I know that the older Vermeers seem to have more problems starting a bale in dry, slippery crop. Several years ago, I had a co-worker trying to bale some dry bluestem hay, and his old Vermeer baler wouldn't start a bale in it to save his life. He'd eject about 4-5 wads before he could ever get it to start a bale. He asked me to come bale it for him, and I rolled it up no problem with my old Ford 552 (Gehl ~1400) baler. His was an old "I" series Vermeer I think...

I like the looks of the Vermeers, they're built like a battleship (at least the newer ones, the older ones I'm not so crazy about) BUT they DO have a reputation of having a hard time in certain crop conditions, at least around here.

Later! OL J R


----------



## Widairy (Jan 1, 2016)

I have ran and owned both brands. They are definitely different. I had a 535 Deere. It was a good baler, bought it used and was never impressed with how tight of a bale it would make even with bale settling maxed out. The Vermeer I have is a 664 Rancher, their economy baler. I basically traded to the Vermeer to get net wrap. The Vermeer runs slower, but takes the hay through about as fast. I really like having the bale ride on the drum/roller in the bottom of the chamber instead of on the belts as the Deere is designed. Around here you see a handful of Deere a handful of Vermeer and a handful of New Holland. I've seen good bales and ugly bales out of all. And the Vermeer I have seems built much heavier than the Deere.


----------



## barnrope (Mar 22, 2010)

My 554XL didn't have a start roller scraper and was causing similar issues. I put a piece of angle iron in about 1/4" from the start roller and those problems disappeared.

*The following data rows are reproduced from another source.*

/-! ### The rows -/

/-- Settles O16: each row by the equation of its meaning where its guard holds. -/
theorem referenceRows : Obligations.ReferenceRows := by
  intro s alive
  refine ⟨fun r counting other => ?_, fun r counting chosen early => ?_, fun r counting chosen stamped => ?_,
    fun c one five valid => ?_, fun holdover => ?_, fun on => ?_, fun off => ?_, fun path two failed => ?_,
    fun path two good serves other => ?_, fun path two good stays => ?_, fun pin residual code counting hpin small => ?_,
    fun pin residual code counting hpin large => ?_, fun counting => ?_, fun u ready counting idle ended => ?_, fun m pulse => ?_,
    fun idle => ?_, fun val ready => ?_, fun pin r counting hpin unselected => ?_, fun pin r counting hpin selected early => ?_,
    fun pin r counting hpin selected stamped => ?_⟩
  · exact Runs.of_act (show _ = execPpsInEdge r s from rfl) (by rw [alive, counting]; rfl) (ppsInEdge_of_other other)
  · exact Runs.of_act (show _ = execPpsInEdge r s from rfl) (by rw [alive, counting]; rfl) (ppsInEdge_of_missed chosen early)
  · exact Runs.of_act (show _ = execPpsInEdge r s from rfl) (by rw [alive, counting]; rfl)
      ⟨_, markEdge_lastEdge 48 s, rfl, ppsInEdge_of_stamped chosen stamped⟩
  · refine Runs.of_act (show _ = execSourceTimeout c s from rfl) (by simpa [alive, inRange, one, five] using valid) ?_
    obtain ⟨timeouts, pps, others, source, servo, mono⟩ := timeoutPassed_frame c s
    refine ⟨_, timeouts, pps, others, source, mono, sourceTimeout_eq c s, lastHeard_of_track, fun r pps ref => ?_, fun away => ?_⟩
    · subst pps
      simp only [State.lastHeard, ref]
    · rw [sourceTimeout_eq, loseSource_of_other (source.trans_ne away), State.track_setTrack_same]
      exact ⟨rfl, rfl, rfl, servo⟩
  · refine Runs.of_act (show _ = execHoldoverLimitExpiry s from rfl) (by rw [alive, holdover]; rfl) ?_
    obtain ⟨servo, source, freq, pending, mono, fcu⟩ := goServo_free (s := s.bringTo
      (16000000 * (if s.time.holdLimit == 0 then 300000 else s.time.holdLimit) + s.time.holdFrom)) holdover
    refine ⟨_, servo, source, freq, pending, ?_, fcu, rfl⟩
    rw [mono]
    simpa only [beq_iff_eq] using State.mono_bringTo s (16000000 * (if s.time.holdLimit == 0 then 300000 else s.time.holdLimit) + s.time.holdFrom)
  · exact Runs.of_act (show _ = execRef10InLoss s from rfl) alive (if_pos on)
  · exact Runs.of_act (show _ = execRef10InLoss s from rfl) alive (if_neg (by rw [off]; decide))
  · exact Runs.of_act (show _ = execCrystalPathFailure path s from rfl) (by rw [alive, decide_eq_true two]; rfl) (pathFailure_of_failed two failed)
  · refine Runs.of_act (show _ = execCrystalPathFailure path s from rfl) (by rw [alive, decide_eq_true two]; rfl) ?_
    rw [pathFailure_of_good two good, if_pos ⟨serves, other⟩]
    exact ⟨_, rfl, rfl, rfl, rfl, rfl⟩
  · refine Runs.of_act (show _ = execCrystalPathFailure path s from rfl) (by rw [alive, decide_eq_true two]; rfl) ?_
    rw [pathFailure_of_good two good, if_neg]
    · rfl
    · rintro ⟨serves, alone⟩
      obtain away | failed := stays
      · exact away serves
      · rw [alone] at failed
        cases failed
  · refine Runs.of_act (show _ = execTdcRecalibration pin residual code s from rfl) (by rw [alive, counting, decide_eq_true hpin]; rfl) ?_
    exact if_neg (Nat.not_lt.mpr small)
  · refine Runs.of_act (show _ = execTdcRecalibration pin residual code s from rfl) (by rw [alive, counting, decide_eq_true hpin]; rfl) ?_
    exact if_pos large
  · exact Runs.of_act (show _ = execVt64Save s from rfl) (by rw [alive, counting]; rfl) rfl
  · obtain ⟨v, hv, now, pins, quality, held, width, fall⟩ := ppsRise_frame counting
    have done : u = ppsFall s := by
      cases pulse : s.time.ppsFall with
      | none => rw [idle pulse, ppsFall_of_none pulse]
      | some m =>
        have ran := ended m pulse
        rw [show exec .ppsOutFall s = act s.alive ppsFall s from rfl, act_true alive] at ran
        cases ran
        rfl
    have up : (s.alive && s.ready Rdy.pps) = true := by rw [alive, ready]; rfl
    subst done
    refine ⟨fun lock free => ?_, fun lost => ?_⟩
    · refine Runs.of_act (show _ = execPpsOutRise s from rfl) up ⟨v, now, pins, ?_⟩
      rw [ppsRise_of_gone hv (by rw [quality]; exact lock) (held.trans free), width, pins]
    · refine Runs.of_act (show _ = execPpsOutRise s from rfl) up ?_
      rw [ppsRise_of_held hv (by rw [quality, held]; exact lost)]
      exact ⟨pins, fall⟩
  · refine Runs.of_act (show _ = execPpsOutFall s from rfl) alive ?_
    refine ⟨s.bringVt m, { s.bringVt m with pins := { s.pins with ppsOut := false }, time := { (s.bringVt m).time with ppsFall := none } },
      rfl, fun counting => State.bringVt_now counting, rfl, fun stamped => ?_, fun early => ?_⟩
    · rw [ppsFall_of_some pulse, ppsOutEdge_of_stamped stamped]
    · rw [ppsFall_of_some pulse, ppsOutEdge_of_missed early]
  · exact Runs.of_act (show _ = execPpsOutFall s from rfl) alive (ppsFall_of_none idle)
  · exact Runs.of_act (show _ = execTePtmOfsWrite val s from rfl) (by rw [alive, ready]; rfl) rfl
  all_goals refine Runs.of_act (show _ = execTioEdge pin r s from rfl) (by rw [alive, counting, decide_eq_true hpin]; rfl) ?_
  · exact tioBallEdge_of_unselected unselected
  · exact tioBallEdge_of_missed selected early
  · exact tioBallEdge_of_stamped selected stamped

......And yes I love green, but love the yellow better when it comes to balers... We have over 16,000 through our 2014 model.


----------



## E220 (Feb 10, 2016)

TL;DR Replace the pickup teeth.

Sorry I missed this flame war! We have had our issues but I try to provide the best service possible!

On a 554XL I recommend replacing teeth every 3000-4000 bales. The XL depends on the pickup teeth to start the core turning. I'm sorry if you see this as a design flaw, but I fix them, not make them.

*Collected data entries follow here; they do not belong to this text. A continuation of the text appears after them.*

-- ==== Sys2Proof/Syntax.lean ====
section
/-! DEFINITION. The instructions: one constructor for each row of spec/opcode_table.json. The 14 CMD rows are the block's
commands (30_encoding.md R81); the 9 FRAME_FC rows are the wire-frame forms (30_encoding.md R94 to R101). -/

namespace Sys2Proof

/-- A command carries the two free bits of its word: `dp` is CMD[8], data present, and `src` is CMD[9], the CRC16 input
select (R80, R82). A frame form carries every field of its bytes, the received CRC trailer among them, as the register value
whose low byte stands first on the wire (R93). -/
inductive Instr where
  /-- CRC16, OP 0x01 (R150). -/
  | crc16 (dp src : Bool)
  /-- BUILD, OP 0x02 (R160). -/
  | build (dp src : Bool)
  /-- BUILD_EXC, OP 0x03 (R165). -/
  | buildExc (dp src : Bool)
  /-- PARSE, OP 0x04 (R170). -/
  | parse (dp src : Bool)
  /-- REQ_RHR, OP 0x10 (R190). -/
  | reqRhr (dp src : Bool)
  /-- REQ_WSR, OP 0x11 (R195). -/
  | reqWsr (dp src : Bool)
  /-- REQ_WMR, OP 0x12 (R200). -/
  | reqWmr (dp src : Bool)
  /-- RSP_RHR, OP 0x13 (R205). -/
  | rspRhr (dp src : Bool)
  /-- RSP_WSR, OP 0x14 (R210). -/
  | rspWsr (dp src : Bool)
  /-- RSP_WMR, OP 0x15 (R215). -/
  | rspWmr (dp src : Bool)
  /-- S_INIT, OP 0x20 (R231). -/
  | sInit (dp src : Bool)
  /-- S_HDR, OP 0x21 (R233). -/
  | sHdr (dp src : Bool)
  /-- S_CNT, OP 0x22 (R236). -/
  | sCnt (dp src : Bool)
  /-- S_BODY, OP 0x23 (R240). -/
  | sBody (dp src : Bool)
  /-- FRAME_RHR_REQ, byte 1 = 0x03: Read Holding Registers request (R94). -/
  | frameRhrReq (station : Byte) (start count crc : Half)
  /-- FRAME_RHR_RSP, byte 1 = 0x03: Read Holding Registers response (R95). -/
  | frameRhrRsp (station byteCount : Byte) (data : List Half) (crc : Half)
  /-- FRAME_WSR_REQ, byte 1 = 0x06: Write Single Register request (R96). -/
  | frameWsrReq (station : Byte) (register value crc : Half)
  /-- FRAME_WSR_RSP, byte 1 = 0x06: Write Single Register response, the echo (R97). -/
  | frameWsrRsp (station : Byte) (register value crc : Half)
  /-- FRAME_WMR_REQ, byte 1 = 0x10: Write Multiple Registers request (R98). -/
  | frameWmrReq (station : Byte) (start count : Half) (byteCount : Byte) (data : List Half) (crc : Half)
  /-- FRAME_WMR_RSP, byte 1 = 0x10: Write Multiple Registers response (R99). -/
  | frameWmrRsp (station : Byte) (start count crc : Half)
  /-- FRAME_EXC_RHR, byte 1 = 0x83: exception response to 0x03 (R100). -/
  | frameExcRhr (station code : Byte) (crc : Half)
  /-- FRAME_EXC_WSR, byte 1 = 0x86: exception response to 0x06 (R100). -/
  | frameExcWsr (station code : Byte) (crc : Half)
  /-- FRAME_EXC_WMR, byte 1 = 0x90: exception response to 0x10 (R100). -/
  | frameExcWmr (station code : Byte) (crc : Half)
deriving DecidableEq, Repr

/-- Which side receives a frame. R101 reads one function byte as a request form on the slave side and as a response form on
the master side. -/
inductive Direction where
  | request
  | response
deriving DecidableEq, Repr

/-- What an instruction is encoded as: one 32-bit CMD word (R80), or the bytes of a wire frame (R90). -/
inductive Code where
  | command (w : Word)
  | frame (dir : Direction) (bytes : List Byte)
deriving DecidableEq, Repr

/-- The instruction is one of the 14 commands of R81 (not a wire-frame form). -/
def Instr.isCommand : Instr → Bool
  | .crc16 _ _ | .build _ _ | .buildExc _ _ | .parse _ _ => true
  | .reqRhr _ _ | .reqWsr _ _ | .reqWmr _ _ | .rspRhr _ _ | .rspWsr _ _ | .rspWmr _ _ => true
  | .sInit _ _ | .sHdr _ _ | .sCnt _ _ | .sBody _ _ => true
  | .frameRhrReq .. | .frameRhrRsp .. | .frameWsrReq .. | .frameWsrRsp .. => false
  | .frameWmrReq .. | .frameWmrRsp .. | .frameExcRhr .. | .frameExcWsr .. | .frameExcWmr .. => false

end Sys2Proof
end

Check your cam bearings on the left side of the pickup inside the little plate. Adjust the cam so when the tooth is flush with the stripper band it is centered between the two stripper band bolts. Do the belts ever stop turning? If the big springs are too tight, the belts don't give enough to allow the core to pop up into the chamber. We want the big springs adjusted so the belts just turn when the baler is empty. Also make sure there is no roller bearing out. Loosen the belts, take a bar and wiggle all the rollers.


----------



## Tx Jim (Jun 30, 2014)

Actually I don't view it as a flame war. I'm just glad my JD rd baler will still start a rd bale with some of it's original pickup teeth after baling 22,000+ bales instead of having to R&R all pickup teeth at 3000-4000 bales.


----------



## E220 (Feb 10, 2016)

Tx Jim said:


> Actually I don't view it as a flame war. I'm just glad my JD rd baler will still start a rd bale with some of it's original pickup teeth after baling 22,000+ bales instead of having to R&R all pickup teeth at 3000-4000 bales.


Crop and operator make a huge difference. I have one customer with 8000 on his baler with mostly original teeth. Then there is this other one who needs them every 2000 bales. He bales mainly sticks, rocks, dirt, cornstalks, and silage.

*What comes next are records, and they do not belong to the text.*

-- ==== Sys2Proof/Machine/Slave.lean ====
section
/-! DEFINITION. The slave request deframer: S_INIT, S_HDR, S_CNT and S_BODY (44_slave.md). -/

namespace Sys2Proof.Machine

/-- Write STATUS.SPHASE (R233, R236, R240). -/
def State.setPhase (p : Phase) (s : State) : State :=
  { s with status := { s.status with sphase := p } }

/-- S_INIT (R231): bind the local address, and abandon any cycle (D42). -/
def execSInit (s : State) : Result State :=
  let s := s.prologue
  if validAddr s.addr = false then finish .invalidAddress s
  else finish .success
    { s with
      localAddr := s.addr
      status := { s.status with init := true, sphase := .idle }
      need := 0 }

/-- S_HDR (R233): a new cycle starts; the two header bytes determine the frame length. -/
def execSHdr (s : State) : Result State :=
  let s := s.prologue
  if s.status.init = false then finish .notInitialized s
  else
    let s := { s.setPhase .idle with need := 0 }
    andThen (readByte s .frame 0) fun f0 =>
      if f0 ≠ s.localAddr then finish .invalidAddress s
      else andThen (readByte s .frame 1) fun f1 =>
        let s := { s with sfunc := f1 }
        if f1 = Config.fnReadHolding ∨ f1 = Config.fnWriteSingle then
          finish .success { s.setPhase .awaitBody with need := 8 }
        else if f1 = Config.fnWriteMultiple then
          finish .success { s.setPhase .awaitCount with need := 6 }
        else finish .invalidFunctionCode s

/-- S_CNT (R236): the register count fixes the total length. -/
def execSCnt (s : State) : Result State :=
  let s := s.prologue
  if s.status.init = false then finish .notInitialized s
  else if s.status.sphase ≠ .awaitCount then finish .invalidParam s
  else andThen (readField 4 s) fun n =>
    if Config.maxWriteCount < n.toNat then finish .invalidParam { s.setPhase .idle with need := 0 }
    else finish .success { s.setPhase .awaitBody with need := BitVec.ofNat 9 (9 + 2 * n.toNat) }

/-- The decoding of a request whose CRC is right, by the function byte latched in SFUNC (R240, D43). The count of a Write
Multiple Registers request is read again from F[4..6) as it is now (R311; log 8), and its values are read from F[7] on; where that
count reaches past F[255], they end in free values (log 7). Registers above 127 have no bytes in DATA, so no value is read for them
(log 21). OLEN takes the low 9 bits of 2N (R12, R20). -/
def decodeRequestBody (s : State) : Result State :=
  andThen (readField 2 s) fun a =>
    let s := { s with regAddr := a }
    if s.sfunc = Config.fnReadHolding then
      andThen (readField 4 s) fun n => finish .success { s with count := n, value := 0, bcount := 0 }
    else if s.sfunc = Config.fnWriteSingle then
      andThen (readField 4 s) fun v => finish .success { s with value := v, count := 0, bcount := 0 }
    else if s.sfunc = Config.fnWriteMultiple then
      andThen (readField 4 s) fun n =>
        andThen (readByte s .frame 6) fun bc =>
          andThen (readFields 7 (min n.toNat Config.dataRegisters) s) fun vs =>
            finish .success
              { storeRegs vs s with
                count := n, value := 0, bcount := bc, olen := BitVec.ofNat 9 (2 * n.toNat) }
    else finish .success s

/-- S_BODY (R240): the cycle ends, the CRC of `F[0..NEED)` is checked, and the request is decoded. The trailer's indices NEED - 2 and
NEED - 1 are counted in NEED's nine bits, so that those of a NEED below 2, which no run reaches, name no byte and find free
values (log 9). -/
def execSBody (s : State) : Result State :=
  let s := s.prologue
  if s.status.init = false then finish .notInitialized s
  else if s.status.sphase ≠ .awaitBody then finish .invalidParam s
  else
    let s := s.setPhase .idle
    andThen (readBytes s .frame 0 (s.need.toNat - 2)) fun body =>
      andThen (readByte s .frame (s.need - 2).toNat) fun lo =>
        andThen (readByte s .frame (s.need - 1).toNat) fun hi =>
          if crc16 body ≠ le16 lo hi then finish .crcError s
          else decodeRequestBody s

end Sys2Proof.Machine
end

Also, I need to make myself clear: the newer balers do not depend on the teeth to start the bale, so they will last a lot longer.


----------



## Tx Jim (Jun 30, 2014)

E220 said:


> Crop and operator make a huge difference. I have one customer with 8000 on his baler with mostly original teeth. Then there is this other one who needs them every 2000 bales. He bales mainly sticks, rocks, dirt, cornstalks, and silage.
> 
> Also, I need to make myself clear: the newer balers do not depend on the teeth to start the bale, so they will last a lot longer.


I agree on type of crop baled has an affect parts longevity plus there are tractor drivers & then there are tractor operators that take pride in their endeavors.


----------



## r82230 (Mar 1, 2016)

Tx Jim said:


> I agree on type of crop baled has an affect parts longevity plus there are tractor drivers & then there are tractor operators that take pride in their endeavors.


My Dad's terminology was very similar, "anyone can become a tractor driver, there is a learning curve to become a good tractor operator."


----------